■ WHAT IS REQUIRED
In the data below, find every line with the string "range" and pull it out.

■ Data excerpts
/-- 42_sample_codec.md R166: the 32-bit accumulator of a slot never wraps while the sum of the gains' integer parts plus one
is at most 65536: it is the exact sum of the exact terms, so the clamp sees the true sum. -/
def Obligations.AccumulatorBound : Prop :=
  ∀ (w : Nat) (dec : List Byte → Int) (lo hi : Int) (enc : Int → List Byte) (NS : Nat) (m : Memory) (base : Nat → Nat)
    (g : Nat → Word) (j : Nat), (∀ b, -32768 ≤ dec b ∧ dec b ≤ 32767) → (∀ i < NS, (g i).toNat ≤ 0x7FFFFFFF) →
    ((List.range NS).map fun i => (g i).toNat / 65536 + 1).sum ≤ 65536 →
    BitVec.toInt (slotSum (lane32 w dec lo hi enc) NS m base g j : Word) =
      ((List.range NS).map fun i => dec (m.load (base i + j * w) w) * ((g i).toNat : Int) / 65536).sum

/-- 42_sample_codec.md R178: at Unity the linear integer formats reproduce every sample's bytes, and the 24-in-32 containers
reproduce the three sample bytes with a zero top byte; a mixed Float32 sample at 1.0 is reproduced but for `-0.0`, which becomes
`+0.0`, and a NaN, which becomes the pattern `nan`; a companded sample is compressed again from its shifted value (the shifts
3 and 2 are log entry 16). -/
def Obligations.IdentityAtUnity : Prop :=
  ∀ (P : Config.Ports) (nan : Word) (b0 b1 b2 b3 : Byte),
    (laneOf P .u8).out nan ((laneOf P .u8).term [b0] 0x00010000) = [b0] ∧
    (laneOf P .s16le).out nan ((laneOf P .s16le).term [b0, b1] 0x00010000) = [b0, b1] ∧
    (laneOf P .s16be).out nan ((laneOf P .s16be).term [b0, b1] 0x00010000) = [b0, b1] ∧
    (laneOf P .s24le).out nan ((laneOf P .s24le).term [b0, b1, b2] 0x00010000) = [b0, b1, b2] ∧
    (laneOf P .s24be).out nan ((laneOf P .s24be).term [b0, b1, b2] 0x00010000) = [b0, b1, b2] ∧
    (laneOf P .s32le).out nan ((laneOf P .s32le).term [b0, b1, b2, b3] 0x00010000) = [b0, b1, b2, b3] ∧
    (laneOf P .s32be).out nan ((laneOf P .s32be).term [b0, b1, b2, b3] 0x00010000) = [b0, b1, b2, b3] ∧
    (laneOf P .s2432le).out nan ((laneOf P .s2432le).term [b0, b1, b2, b3] 0x00010000) = [b0, b1, b2, 0] ∧
    (laneOf P .s2432be).out nan ((laneOf P .s2432be).term [b0, b1, b2, b3] 0x00010000) = [0, b1, b2, b3] ∧
    (laneOf P .alaw).out nan ((laneOf P .alaw).term [b0] 0x00010000) =
      [P.compressA (BitVec.ofInt 16 ((P.expandA b0).toInt / 8))] ∧
    (laneOf P .ulaw).out nan ((laneOf P .ulaw).term [b0] 0x00010000) =
      [P.compressU (BitVec.ofInt 16 ((P.expandU b0).toInt / 4))] ∧
    (laneOf P .f32le).out nan
        ((laneOf P .f32le).add (laneOf P .f32le).zero ((laneOf P .f32le).term [b0, b1, b2, b3] 0x3F800000)) =
      (if f32IsNaN (b3 ++ b2 ++ b1 ++ b0) then
        [nan.extractLsb 7 0, nan.extractLsb 15 8, nan.extractLsb 23 16, nan.extractLsb 31 24]
      else if b3 ++ b2 ++ b1 ++ b0 = (0x80000000 : Word) then [0, 0, 0, 0] else [b0, b1, b2, b3]) ∧
    (laneOf P .f32be).out nan
        ((laneOf P .f32be).add (laneOf P .f32be).zero ((laneOf P .f32be).term [b0, b1, b2, b3] 0x3F800000)) =
      (if f32IsNaN (b0 ++ b1 ++ b2 ++ b3) then
        [nan.extractLsb 31 24, nan.extractLsb 23 16, nan.extractLsb 15 8, nan.extractLsb 7 0]
      else if b0 ++ b1 ++ b2 ++ b3 = (0x80000000 : Word) then [0, 0, 0, 0] else [b0, b1, b2, b3])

■ COMPLETED EXERCISE
    ((List.range NS).map fun i => (g i).toNat / 65536 + 1).sum ≤ 65536 →
      ((List.range NS).map fun i => dec (m.load (base i + j * w) w) * ((g i).toNat : Int) / 65536).sum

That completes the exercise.